Sem música a vida seria um exílio
 Nietzsche

Prefiro ser essa metamorfose ambulante
Raul Seixas


Para Djacir Soares e Chico Barros.


PRIMEIRO ACORDE DA CANÇÃO


Muitos são sabedores das inclinações de Friedrich Nietzsche para a música e das  letras das canções de Raul Seixas apresentarem um quê de filosofia, tendo o primeiro realizado, para aquém do seu pensamento, algumas poucas composições e o segundo, para além da sua música, ter adquirido a fama de filósofo do rock.

Então, em que esquinas da vida poderiam se encontrar tais senhores? Em que momento, se é que existe mesmo esse momento, a música produzida por Raul Seixas se aproxima da filosofia de Friedrich Nietzsche? Vejamos...

O CASO NIETZSCHE

Nietzsche nasceu em Röcken, pequena cidade próxima a Leipzig, em 15 de outubro de 1844. Em homenagem ao rei da Prússia, que fazia aniversário naquela data, foi batizado Friedrich Wilhelm.
Nascido em uma família historicamente vinculada à Igreja Luterana, seu pai e seu avô haviam ensinado teologia e sua mãe era filha e neta de pastores luteranos; segundo RUSSELL [2001:372], esta circunstância conferiu ao seu lar um fundo de piedade e retidão;  matiz que se conserva no tom altamente moral das obras de Nietzsche, mesmo nas mais rebeldes.
Segundo nos informa HALÉVY (s/d),

O pequeno Nietzsche foi tardo em falar. Olhava para todas as coisas com olhos graves, e calava-se. Aos dois anos e meio, diz sua primeira palavra.

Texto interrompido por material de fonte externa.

/-- VAND: page 1, code 0x11. -/
def opVand : OpInfo :=
  { page := 1, code := 0x11, form := .three, modOk := fun m => l0Off m && tyW m }

/-- VOR: page 1, code 0x12. -/
def opVor : OpInfo :=
  { page := 1, code := 0x12, form := .three, modOk := fun m => l0Off m && tyW m }

/-- VXOR: page 1, code 0x13. -/
def opVxor : OpInfo :=
  { page := 1, code := 0x13, form := .three, modOk := fun m => l0Off m && tyW m }

/-- VANDN: page 1, code 0x14. -/
def opVandn : OpInfo :=
  { page := 1, code := 0x14, form := .three, modOk := fun m => l0Off m && tyW m }

/-- VSHL: page 1, code 0x15. -/
def opVshl : OpInfo :=
  { page := 1, code := 0x15, form := .three, modOk := fun m => l0Off m && tyI m }

/-- VSHR: page 1, code 0x16. -/
def opVshr : OpInfo :=
  { page := 1, code := 0x16, form := .three, modOk := fun m => l0Off m && tyI m }

/-- VSAR: page 1, code 0x17. -/
def opVsar : OpInfo :=
  { page := 1, code := 0x17, form := .three, modOk := fun m => l0Off m && tyI m }

/-- VCMP: page 1, code 0x18. -/
def opVcmp : OpInfo :=
  { page := 1, code := 0x18, form := .three, modOk := fun m => tyL0 m || (l0Off m && (tyI m || tyF m || tyF8 m)) }

/-- VSEL: page 1, code 0x19. -/
def opVsel : OpInfo :=
  { page := 1, code := 0x19, form := .three, modOk := fun m => l0Off m && tyW m }

/-- VADDW: page 1, code 0x1A. -/
def opVaddw : OpInfo :=
  { page := 1, code := 0x1A, form := .three, modOk := fun m => l0Off m && (tyI m && tyCode m != 15 || tyCode m == 9 || tyCode m == 10 || tyF8 m), extra := fun c => decide (8 ≤ c.a.toNat) }

/-- VMULW: page 1, code 0x1B. -/
def opVmulw : OpInfo :=
  { page := 1, code := 0x1B, form := .three, modOk := fun m => l0Off m && (tyI m && tyCode m != 15 || tyCode m == 9 || tyCode m == 10 || tyF8 m), extra := fun c => decide (8 ≤ c.a.toNat) }

/-- VDOT: page 1, code 0x1C. -/
def opVdot : OpInfo :=
  { page := 1, code := 0x1C, form := .three, modOk := fun m => l0Off m && (decide (2 ≤ tyCode m ∧ tyCode m ≤ 7) || tyF m || tyF8 m || tyCode m == 13) }

/-- VDOTS: page 1, code 0x1D. -/
def opVdots : OpInfo :=
  { page := 1, code := 0x1D, form := .three, modOk := fun m => l0Off m && (decide (2 ≤ tyCode m ∧ tyCode m ≤ 7) || tyF m || tyF8 m || tyCode m == 13), extra := fun c => decide (8 ≤ c.a.toNat) }

/-- VLD: page 1, code 0x1E. -/
def opVld : OpInfo :=
  { page := 1, code := 0x1E, form := .mem, useC := false, gangOk := fun _ => false, modOk := fun m => l0Off m && tyW m, extra := fun c => c.a != 0 }

/-- VST: page 1, code 0x1F. -/
def opVst : OpInfo :=
  { page := 1, code := 0x1F, form := .mem, useC := false, gangOk := fun _ => false, modOk := fun m => l0Off m && tyW m }

/-- VLDL: page 1, code 0x20. -/
def opVldl : OpInfo :=
  { page := 1, code := 0x20, form := .mem, useC := false, gangOk := fun _ => false, modOk := fun m => l0Off m && tyW m }

/-- VSTL: page 1, code 0x21. -/
def opVstl : OpInfo :=
  { page := 1, code := 0x21, form := .mem, useC := false, gangOk := fun _ => false, modOk := fun m => l0Off m && tyW m }

/-- VGATH: page 1, code 0x22. -/
def opVgath : OpInfo :=
  { page := 1, code := 0x22, form := .mem, gangOk := fun _ => false, modOk := fun m => l0Off m && (tyCode m == 0 || tyCode m == 1 || tyCode m == 8 || tyCode m == 15), extra := fun c => c.a != 0 }

/-- VSCAT: page 1, code 0x23. -/
def opVscat : OpInfo :=
  { page := 1, code := 0x23, form := .mem, gangOk := fun _ => false, modOk := fun m => l0Off m && (tyCode m == 0 || tyCode m == 1 || tyCode m == 8 || tyCode m == 15) }

/-- VLDS: page 1, code 0x24. -/
def opVlds : OpInfo :=
  { page := 1, code := 0x24, form := .mem, gangOk := fun _ => false, modOk := fun m => l0Off m && tyW m && decide (8 ≤ (tyBits m)), extra := fun c => c.a != 0 }

/-- VSTS: page 1, code 0x25. -/
def opVsts : OpInfo :=
  { page := 1, code := 0x25, form := .mem, gangOk := fun _ => false, modOk := fun m => l0Off m && tyW m && decide (8 ≤ (tyBits m)) }

/-- VCVT: page 2, code 0x01. -/
def opVcvt : OpInfo :=
  { page := 2, code := 0x01, form := .two, useC := true, gangOk := fun c => decide (tyBits c.mod.toNat ≤ tyBits c.c.toNat), modOk := fun m => tyL0 m || l0Off m, extra := vcvtOk }

/-- VQUANT: page 2, code 0x02. -/
def opVquant : OpInfo :=
  { page := 2, code := 0x02, form := .three, gangOk := fun _ => false, modOk := fun m => l0Off m && tyF m, extra := fun c => c.lmask == 0 && decide (8 ≤ c.a.toNat) && decide (8 ≤ c.b.toNat) }

/-- VDEQ: page 2, code 0x03. -/
def opVdeq : OpInfo :=
  { page := 2, code := 0x03, form := .three, modOk := fun m => l0Off m && tyF m, extra := fun c => decide (8 ≤ c.a.toNat) }

/-- VSCALE: page 2, code 0x04. -/
def opVscale : OpInfo :=
  { page := 2, code := 0x04, form := .three, modOk := fun m => tyL0 m || (l0Off m && tyF m) }

/-- VPERM: page 2, code 0x05. -/
def opVperm : OpInfo :=
  { page := 2, code := 0x05, form := .three, modOk := fun m => l0Off m && tyW m && decide (16 ≤ tyBits m) }

/-- VSHUF: page 2, code 0x06. -/
def opVshuf : OpInfo :=
  { page := 2, code := 0x06, form := .three, modOk := fun m => l0Off m && tyW m && decide (16 ≤ tyBits m) }

/-- VZIP: page 2, code 0x07. -/
def opVzip : OpInfo :=
  { page := 2, code := 0x07, form := .three, modOk := fun m => l0Off m && tyW m, extra := fun c => decide (8 ≤ c.a.toNat) }

/-- VUNZIP: page 2, code 0x08. -/
def opVunzip : OpInfo :=
  { page := 2, code := 0x08, form := .three, modOk := fun m => l0Off m && tyW m, extra := fun c => decide (8 ≤ c.a.toNat) }

/-- VROTL: page 2, code 0x09. -/
def opVrotl : OpInfo :=
  { page := 2, code := 0x09, form := .three, modOk := fun m => l0Off m && tyW m }

/-- VRED: page 2, code 0x0A. -/
def opVred : OpInfo :=
  { page := 2, code := 0x0A, form := .two, useC := true, gangOk := fun _ => false, modOk := fun m => l0Off m, extra := fun c => redOk c.mod.toNat c.c.toNat }

/-- VSCAN: page 2, code 0x0B. -/
def opVscan : OpInfo :=
  { page := 2, code := 0x0B, form := .two, useC := true, gangOk := fun _ => false, modOk := fun m => l0Off m, extra := fun c => decide (c.c.toNat < 16) && redOk c.mod.toNat (c.c.toNat % 8) }

/-- VCLMUL: page 2, code 0x0C. -/
def opVclmul : OpInfo :=
  { page := 2, code := 0x0C, form := .three, modOk := fun m => l0Off m && tyW m && decide (8 ≤ tyBits m) }

/-- VCLMULH: page 2, code 0x0D. -/
def opVclmulh : OpInfo :=
  { page := 2, code := 0x0D, form := .three, modOk := fun m => l0Off m && tyW m && decide (8 ≤ tyBits m) }

/-- VPOPC: page 2, code 0x0E. -/
def opVpopc : OpInfo :=
  { page := 2, code := 0x0E, form := .two, useC := false, modOk := fun m => l0Off m && tyW m }

/-- VCLZ: page 2, code 0x0F. -/
def opVclz : OpInfo :=
  { page := 2, code := 0x0F, form := .two, useC := false, modOk := fun m => l0Off m && tyW m }

/-- VRCP: page 2, code 0x10. -/
def opVrcp : OpInfo :=
  { page := 2, code := 0x10, form := .two, useC := false, modOk := fun m => tyL0 m || (l0Off m && tyF m) }

/-- VRSQ: page 2, code 0x11. -/
def opVrsq : OpInfo :=
  { page := 2, code := 0x11, form := .two, useC := false, modOk := fun m => tyL0 m || (l0Off m && tyF m) }

/-- VSQRT: page 2, code 0x12. -/
def opVsqrt : OpInfo :=
  { page := 2, code := 0x12, form := .two, useC := false, modOk := fun m => tyL0 m || (l0Off m && tyF m) }

/-- VDIV: page 2, code 0x13. -/
def opVdiv : OpInfo :=
  { page := 2, code := 0x13, form := .three, modOk := fun m => tyL0 m || (l0Off m && tyF m) }

/-- VEXP2: page 2, code 0x14. -/
def opVexp2 : OpInfo :=
  { page := 2, code := 0x14, form := .two, useC := false, modOk := fun m => tyL0 m || (l0Off m && tyF m) }

/-- VLOG2: page 2, code 0x15. -/
def opVlog2 : OpInfo :=
  { page := 2, code := 0x15, form := .two, useC := false, modOk := fun m => tyL0 m || (l0Off m && tyF m) }

/-- VSIN: page 2, code 0x16. -/
def opVsin : OpInfo :=
  { page := 2, code := 0x16, form := .two, useC := false, modOk := fun m => tyL0 m || (l0Off m && tyF m) }

/-- VCOS: page 2, code 0x17. -/
def opVcos : OpInfo :=
  { page := 2, code := 0x17, form := .two, useC := false, modOk := fun m => tyL0 m || (l0Off m && tyF m) }

/-- VTANH: page 2, code 0x18. -/
def opVtanh : OpInfo :=
  { page := 2, code := 0x18, form := .two, useC := false, modOk := fun m => tyL0 m || (l0Off m && tyF m) }

/-- VSIGM: page 2, code 0x19. -/
def opVsigm : OpInfo :=
  { page := 2, code := 0x19, form := .two, useC := false, modOk := fun m => tyL0 m || (l0Off m && tyF m) }

/-- VOPEN: page 3, code 0x01. -/
def opVopen : OpInfo :=
  { page := 3, code := 0x01, form := .three, modOk := fun m => decide (m < 16) && bitsOf 3 1 m != 7 && (bitsOf 0 0 m == 1 || bitsOf 3 1 m == 0) }

/-- STV: page 3, code 0x02. -/
def opStv : OpInfo :=
  { page := 3, code := 0x02, form := .three, modOk := fun m => decide (m < 2), extra := fun c => c.mod == 0 || decide (8 ≤ c.a.toNat) }

/-- VSEAL: page 3, code 0x03. -/
def opVseal : OpInfo :=
  { page := 3, code := 0x03, form := .two, useB := false, useC := false }

/-- VACC: page 3, code 0x04. -/
def opVacc : OpInfo :=
  { page := 3, code := 0x04, form := .three }

/-- LDV: page 3, code 0x05. -/
def opLdv : OpInfo :=
  { page := 3, code := 0x05, form := .three, modOk := fun m => decide (m < 8), extra := fun c => c.a != 0 && (bitsOf 0 0 c.mod.toNat == 0 || decide (8 ≤ c.a.toNat)) }

/-- LDVL: page 3, code 0x06. -/
def opLdvl : OpInfo :=
  { page := 3, code := 0x06, form := .three, modOk := fun m => decide (m < 8) && bitsOf 0 0 m == 0, extra := fun c => c.a != 0 }

/-- VPROBE: page 3, code 0x07. -/
def opVprobe : OpInfo :=
  { page := 3, code := 0x07, form := .two, useC := false, extra := fun c => c.a != 0 }

/-- VREF: page 3, code 0x08. -/
def opVref : OpInfo :=
  { page := 3, code := 0x08, form := .two, useC := false }

/-- VREL: page 3, code 0x09. -/
def opVrel : OpInfo :=
  { page := 3, code := 0x09, form := .two, useC := false }

/-- VNAME: page 3, code 0x0A. -/
def opVname : OpInfo :=
  { page := 3, code := 0x0A, form := .two, useC := false, extra := fun c => c.a != 0 }

/-- TASK: page 3, code 0x0B. -/
def opTask : OpInfo :=
  { page := 3, code := 0x0B, form := .two, useC := false, extra := fun c => c.a != 0 }

/-- NEXT: page 3, code 0x0C. -/
def opNext : OpInfo :=
  { page := 3, code := 0x0C, form := .two, useB := false, useC := false, modOk := fun m => decide (m < 2), extra := fun c => c.a != 0 }

/-- EXIT: page 3, code 0x0D. -/
def opExit : OpInfo :=
  { page := 3, code := 0x0D, form := .none, useA := false, useB := false, useC := false }

/-- PUSHE: page 3, code 0x0E. -/
def opPushe : OpInfo :=
  { page := 3, code := 0x0E, form := .two, useC := false }

/-- POPE: page 3, code 0x0F. -/
def opPope : OpInfo :=
  { page := 3, code := 0x0F, form := .two, useC := false, modOk := fun m => decide (m < 2), extra := fun c => c.a != 0 }

/-- SEND: page 3, code 0x10. -/
def opSend : OpInfo :=
  { page := 3, code := 0x10, form := .two, useC := false, modOk := fun m => decide (m < 2) }

/-- SEND_LB: page 3, code 0x10. -/
def opSendLb : OpInfo :=
  { page := 3, code := 0x10, form := .two, useA := false, useB := false, useC := false, modOk := fun m => m == 2 }

/-- RECV_H: page 3, code 0x11. -/
def opRecvH : OpInfo :=
  { page := 3, code := 0x11, form := .two, useB := false, useC := false, modOk := fun m => m == 1 || m == 5, extra := fun c => c.a != 0 }

/-- RECV_W: page 3, code 0x11. -/
def opRecvW : OpInfo :=
  { page := 3, code := 0x11, form := .two, useB := false, useC := false, modOk := fun m => m == 0 || m == 4, extra := fun c => c.a != 0 }

/-- RECV_SP: page 3, code 0x11. -/
def opRecvSp : OpInfo :=
  { page := 3, code := 0x11, form := .two, useB := false, useC := false, modOk := fun m => m == 2 || m == 6, extra := fun c => c.a != 0 }

/-- RECV_ST: page 3, code 0x11. -/
def opRecvSt : OpInfo :=
  { page := 3, code := 0x11, form := .two, useB := false, useC := false, modOk := fun m => m == 3, extra := fun c => c.a != 0 }
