-- ==== Sys2Proof/Machine/Issue.lean ====
section
/-!
DEFINITION. The issue of one instruction by the slot whose turn it is: encoding and privilege checks, the body, what
the slot does afterwards (03 R60 to R62, R73; 04 R79, R83; 07 R158; 15 R294, R295; 18 R355).
-/

namespace Sys2Proof.Machine

/-- What a slot does after an instruction that took effect. -/
inductive After where
  /-- The effect on the registers; pc advances or takes the effect's jump. -/
  | go (e : Effect)
  /-- Register writes, then STALLED until request `rid` is answered; pc stays at the instruction. -/
  | answer (rid : Nat) (e : Effect)
  /-- The slot as the instruction leaves it, its pc set. -/
  | set (x : Slot)
  /-- The slot as the instruction leaves it, with its status. -/
  | setStatus (x : Slot)
  /-- The instruction has left nothing of the slot to go on with. -/
  | gone
  deriving DecidableEq, Repr

/-- An instruction's own action: slot number, chain, slot, die. -/
abbrev Body := Nat → Chain → Slot → State → State × Except Stop After

/-- k.tval of ILLEGAL and PRIV: a word and its position (03 R73). -/
def wordTval (w pos : Nat) : Word := BitVec.ofNat 64 (w % 2 ^ 16 + pos * 2 ^ 16)

/-- The base word of an instruction and its position as k.tval. -/
def baseTval (o : OpInfo) (c : Chain) : Word :=
  let ws := encodeChain o c
  wordTval (ws.getLast?.getD 0) (ws.length - 1)

/-! ### Gang offsets (03 R62 items 1 and 4) -/

/-- Registers that a page-1 or page-2 instruction writes. -/
def destRegs (o : OpInfo) (c : Chain) (x : Slot) : List Reg :=
  let w := (chainTy c).width
  let wide := if (chainTy c).isInt then 2 * w else 32
  let a := c.a.toNat
  match o.page, o.code with
  | 1, 0x04 => [x.reg .scalar a]
  | 1, 0x1A => x.regs .vector a (wide / w)
  | 1, 0x1B => x.regs .vector a (wide / w)
  | 2, 0x01 => x.regs .vector a (max 1 ((Ty.ofCode c.c.toNat).width / w))
  | 2, 0x03 => x.regs .vector a (w / 4)
  | 2, 0x07 => x.regs .vector a 2
  | 2, 0x08 => x.regs .vector a 2
  | _, _ => [x.reg .vector a]

/-- A gang offset that the slot's group or registers do not allow. -/
def Slot.gangBad (x : Slot) (o : OpInfo) (c : Chain) : Bool :=
  c.gang != 0 &&
    (!x.gshape.toNat.testBit 9 ||
      (let b := x.reg .vector c.b.toNat
       (destRegs o c x).any (fun d => overlaps b.loc b.size d.loc d.size)))

/-! ### After the effect -/

/-- First cycle in which the slot may issue after an instruction with stall count `n` (03 R60). -/
def stallUntil (cycle n : Nat) : Nat := cycle + 16 * (1 + n)

/-- Status of a slot that has issued an instruction with a stall count. -/
def stallStatus (cycle n : Nat) : Status := if n = 0 then .ready else .stalled (.count (stallUntil cycle n))

/-- A slot after an instruction: effect, pc, stall count.  After an SFU instruction the stall may be lengthened when the
request starts (07 R158 item 5). -/
def Slot.complete (x : Slot) (cycle : Nat) (c : Chain) (e : Effect) : Slot :=
  { (x.applyEffect cycle e) with
    pc := e.jump.getD (x.nextPc c)
    status := if e.sfu.isSome then .stalled (.count (stallUntil cycle c.stall.toNat)) else stallStatus cycle c.stall.toNat
    xlat := [], longer := 0 }

/-- A request of the SFU enters its queue (07 R158). -/
def State.enqueueSfu (s : State) (sid : Nat) (pc : Word) (e : Effect) : State :=
  match e.sfu with
  | some occ => s.modCore (sid / 16) (fun k => { k with sfu := k.sfu ++ [{ sid := sid, image := none, occ := occ, start := none, pc := pc }] })
  | none => s

/-- The kernel whose segments bound a slot's transfers: its own, when it is a passage kernel and the slot is outside
its handler (15 R293). -/
def State.passageOf (s : State) (x : Slot) : Option Kernel :=
  if x.pass && !x.handler then s.kernel x.kid else none

/-- A transfer to `t` leaves the current segment (15 R294). -/
def State.leaves (s : State) (x : Slot) (t : Word) : Option Kernel :=
  match s.passageOf x with
  | some k => if k.segmentAt x.pc.toNat = k.segmentAt t.toNat then none else some k
  | none => none

/-- A granule or o-register below `live` bytes that is not full (15 R295). -/
def Slot.firstOpen (x : Slot) (live : Nat) : Option Awaited :=
  match (List.range 7).find? (fun k => x.oEmpty.toNat.testBit (k + 1)) with
  | some k => some (.oreg (k + 1))
  | none => (firstEmpty x.empty 0 live).map .granule

/-- The registers that an image carries, in the order of its places: byte offset, register (15 R297). -/
def shipped (live : Nat) : List (Nat × Reg) :=
  (List.range 8).map (fun k => (512 * k, { val := k, loc := if k = 0 then .lat else .o k, size := 512 })) ++
    [(0x1000, { val := 8, loc := .main 0, size := live })]

/-- A register to be shipped for which a result has not been written yet, where the slot checks for such reads (04 R93): the
operand value of lat or an o-register, or of the first register of the file (log 66). -/
def Slot.shortShip (x : Slot) (live : Nat) : Option Nat :=
  if x.chk then ((shipped live).find? (fun r => r.2.size != 0 && unwrittenIn x.results r.2)).map (fun r => r.2.val) else none

/-- Departure (15 R295): the RESERVE is sent and the slot is STALLED until its answer. -/
def State.depart (s : State) (sid : Nat) (x : Slot) (c : Chain) (k : Kernel) (t : Word) (live : Nat) (link : List RegWrite)
    (ue : List UeEvent) : State × Except Stop After :=
  match k.segmentAt t.toNat with
  | none => (s, .error (.trap .passageMap t))
  | some g =>
    match x.firstOpen live, x.shortShip live with
    | some a, _ => (s, .error (.park a))
    | none, some v => (s, .error (.trap .stallShort (BitVec.ofNat 64 v)))
    | none, none =>
      let (r, s) := s.newId
      let s := s.post r { sid := some sid, ctx := x.ctx, user := !x.sup, op := .reserve k.kid g live t link ue, pa := 0, after := [],
                          dep := none, stalls := true }
      (s.setSlot sid { x with xlat := [], status := .stalled (.answer r (x.nextPc c) (stallUntil s.t.cycle c.stall.toNat)) },
       .ok .gone)

/-- An instruction took effect on a slot. -/
def State.settleSlot (s : State) (sid : Nat) (x : Slot) (c : Chain) (a : After) : State :=
  match a with
  | .go e => ((s.setSlot sid (x.complete s.t.cycle c e)).enqueueSfu sid x.pc e).consumed e.ue
  | .answer r e =>
    (s.setSlot sid { (x.applyEffect s.t.cycle e) with
      xlat := [], status := .stalled (.answer r (x.nextPc c) (stallUntil s.t.cycle c.stall.toNat)) }).consumed e.ue
  | .set y => s.setSlot sid { y with xlat := [], status := stallStatus s.t.cycle c.stall.toNat }
  | .setStatus y => s.setSlot sid { y with xlat := [] }
  | .gone => s

/-- The awaited register of a partner has filled since the start of the cycle: its EXIT in this cycle has ended the deposit
(04 R81, R94 items 2 and 3). -/
def State.filledNow (s : State) (a : Awaited) : Bool :=
  match a with
  | .partner p g => match s.slot p with | some y => !y.empty.toNat.testBit g | none => false
  | _ => false

/-- What stopped an instruction, acted on. -/
def State.stopSlot (s : State) (sid : Nat) (x : Slot) (st : Stop) : State :=
  match st with
  | .trap k v => s.takeTrap sid x k v false
  | .park a => s.setSlot sid { x with status := if s.filledNow a then .ready else .parked a }
  | .hold w => s.setSlot sid { x with status := .stalled w }

/-- The issue of an instruction by the slot whose turn it is: the faults of 03 R73 items 4 and 5, then the body. -/
def State.issue (s : State) (o : OpInfo) (c : Chain) (body : Body) : State :=
  let sid := s.o.cur
  match s.slot sid with
  | none => s
  | some x0 =>
    let x := x0.snapshot s.t.cycle
    if !c.legal o || x.gangBad o c then s.takeTrap sid x .illegal (baseTval o c) false
    else if o.priv && !x.sup then s.takeTrap sid x .priv (baseTval o c) false
    else
      match body sid c x s with
      | (s, .error st) => s.stopSlot sid x st
      | (s, .ok a) => s.settleSlot sid x c a

/-- The slot that an instruction of a chain reads its operand B from, with a gang offset (03 R62). -/
def State.gangPartner (s : State) (sid : Nat) (x : Slot) (c : Chain) : Option Partner :=
  if c.gang = 0 then none else s.partner sid x c.gang.toNat

/-- The body of an instruction that only acts on its slot's registers. -/
def regs (b : RegBody) : Body := fun sid c x s =>
  match b (s.gangPartner sid x c) c x with
  | .error st => (s, .error st)
  | .ok e => (s, .ok (.go e))

/-- The body of a control transfer: in a passage kernel a target outside the current segment is a passage transfer, to
an entry only (15 R294). -/
def transfer (b : RegBody) : Body := fun sid c x s =>
  match b none c x with
  | .error st => (s, .error st)
  | .ok e =>
    match e.jump with
    | none => (s, .ok (.go e))
    | some t =>
      match s.leaves x t with
      | none => (s, .ok (.go e))
      | some k =>
        match k.entries.find? (fun n => k.kbase + n.off == t.toNat) with
        | some n => s.depart sid x c k t n.live e.writes e.ue
        | none => (s, .error (.trap .passageMap t))

/-- The body of an instruction of the SFU: it is held while an earlier one of the slot has not been written
(07 R158). -/
def sfuIssue (b : RegBody) : Body := fun sid c x s =>
  if x.results.any (fun p => p.sfu) then (s, .error (.hold .sfu)) else regs b sid c x s

end Sys2Proof.Machine
end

O pastor gosta muito deste companheiro silencioso e leva-o com prazer nos seus passeios. [...]Nietzsche jamais se esqueceu do som dos sinos longínquos sobre a planície imensa e semeada de lagos, nem da impressão de sua mão apertada na forte mão de seu pai. [HALÉVY, s/d: 7]

Seu pai, no mês de agosto de 1848, enquanto tentava consertar o telhado da igreja da paróquia onde era pastor, tombou do alto de uma escadaria e bateu violentamente com a cabeça nas pedras da calçada. O choque precipitou a eclosão de uma terrível doença. Karl-Ludwig Nietzsche, homem culto e delicado, perdeu a razão e morreu depois de um ano de loucura e sofrimento.
No mesmo ano, 1849, morre Joseph, irmão caçula de Friedrich Wilhelm.
A mãe, por conta dos últimos acontecimentos, mudou-se com a família para Naumburg, pequena cidade às margens do Saale, onde durante os dez anos seguintes viveria o pequeno Nietzsche em companhia de sua mãe, Franziska, e de sua irmã, Elizabeth, dois anos mais moça que ele – além da avó e duas tias.
Como todos os homens da família, quis também um dia ser pastor – um dos eleitos que vivem perto de Deus e falam em seu nome; tanto era o seu intento e dedicação que chegou mesmo a ser cognominado, pelos seus colegas de escola, “pequeno pastor”.
Deste período registram-se suas primeiras tentativas como compositor e poeta.
Segundo HALËVI [s/d],

Aos nove anos, suas inclinações artísticas se estenderam: a música foi-lhe revelada por um coro de Haendel que ouviu na igreja. Estudou piano. Escreveu versos e, mãe, avó, tias e irmã receberam, em cada aniversário, um poema com sua respectiva música. [...]Tivera, desde a primeira infância, o instinto da frase e da palavra, do pensamento visível. Não cessou de escrever, e nem uma nuance de sua inquietação nos ficou escondida. [HALÉVY, s/d:14].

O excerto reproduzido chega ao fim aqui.